Yeah, so… The Monoprice Select Mini I raved about is still a good first printer. I’m paraphrasing a HaD writer here, but it is the model-T of 3d printers.
Even with a failed heater circuit (dead short through the FET, scary!)… it’s a good machine. In the span of a few evenings, I’ve set up a RAMPS configuration under it.
I’m not sure if some of the steppers in my machine might’ve been oriented backwards (or I missed a step?) Either way, I’ve fidgeted and futzed with this machine until I have it almost ready to print useless desktop baubles again.
I say almost ready, because you might notice in the first picture that there is no bowden tube yet. Additionally, there are no nuts holding the hot-end to the X carriage yet… it’s just slipped onto the bolts. But, I can walk each axis, preheat bed and hot-end, and feed it gcode from an SD card.
Then I tried a dry run. I know I have no bowden tube, and the hot end might fall off. I safety-wired the hot-end assembly to prevent that second problem, and ran without filament to make sure the machine followed gcode in what seemed like a sane manner. It did! SUCCESS!

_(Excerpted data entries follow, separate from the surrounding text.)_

-- ==== Sys2Proof/Machine/Wait.lean ====
section
/-! DEFINITION. WAIT (spec/42_wait.md). -/

namespace Sys2Proof.Machine

/-- R200: STALL while the sample differs from the polarity; when it agrees, COMPLETE with the effect of `after`. -/
def waitFor (polarity sample : Bool) (after : View → View) (v : View) : Except Fault (View × ResultState) :=
  .ok (if sample == polarity then (after v, .complete) else (v, .stall))

/-- R203: wait on an IRQ flag; a satisfied wait for HIGH clears the flag. -/
def waitForIrq (polarity : Bool) (index : IrqIndex) (v : View) : Except Fault (View × ResultState) :=
  let n := irqNum v.num index
  waitFor polarity (irqGet v.shared.irq n) (fun v => if polarity then v.irqClear n else v) v

/-- `WAIT GPIO` (R201): the absolute pin `index`. -/
def execWaitGpio (df : BitVec 5) (polarity : Bool) (index : Index) (s : State) : Host.Outcome State Fault Refusal :=
  retire df (fun v => waitFor polarity (v.getBit index) (fun v => v) v) s

/-- `WAIT PIN` (R202): pin `(IN_BASE + index) & 31`. -/
def execWaitPin (df : BitVec 5) (polarity : Bool) (index : Index) (s : State) : Host.Outcome State Fault Refusal :=
  retire df (fun v => waitFor polarity (v.getBit (v.sm.pinctrl.inBase + index)) (fun v => v) v) s

/-- `WAIT IRQ` (R203), an absolute flag number. -/
def execWaitIrq (df : BitVec 5) (polarity : Bool) (index : BitVec 3) (s : State) : Host.Outcome State Fault Refusal :=
  retire df (waitForIrq polarity (.abs index)) s

/-- `WAIT IRQ REL` (R203), a flag number relative to the SM. -/
def execWaitIrqRel (df : BitVec 5) (polarity : Bool) (index : BitVec 2) (s : State) : Host.Outcome State Fault Refusal :=
  retire df (waitForIrq polarity (.rel index)) s

end Sys2Proof.Machine
end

Then, it rebooted about 2% of the way into the print. Poly-fuses. Also known as self-resetting breakers. These little yellow bastards trip at about 15 Amps… sometimes a bit lower. I have a fan blowing across the whole board, and the steppers are turned down to about 425mV while I fine-tune stuff. Nothing jitters too badly, but the damn poly fuses trip after a while.
problem… right there.
The plan now, aside from a new bowden tube and some small hardware, is to replace these stupid poly-fuses with proper automotive blade fuse holders and 20A fuses. I say 20A, because my PSU provides 16.5 or so, and if the printer tries to draw 15A periodically, I’m fine with that. The stupid little poly fuses apparently aren’t, though.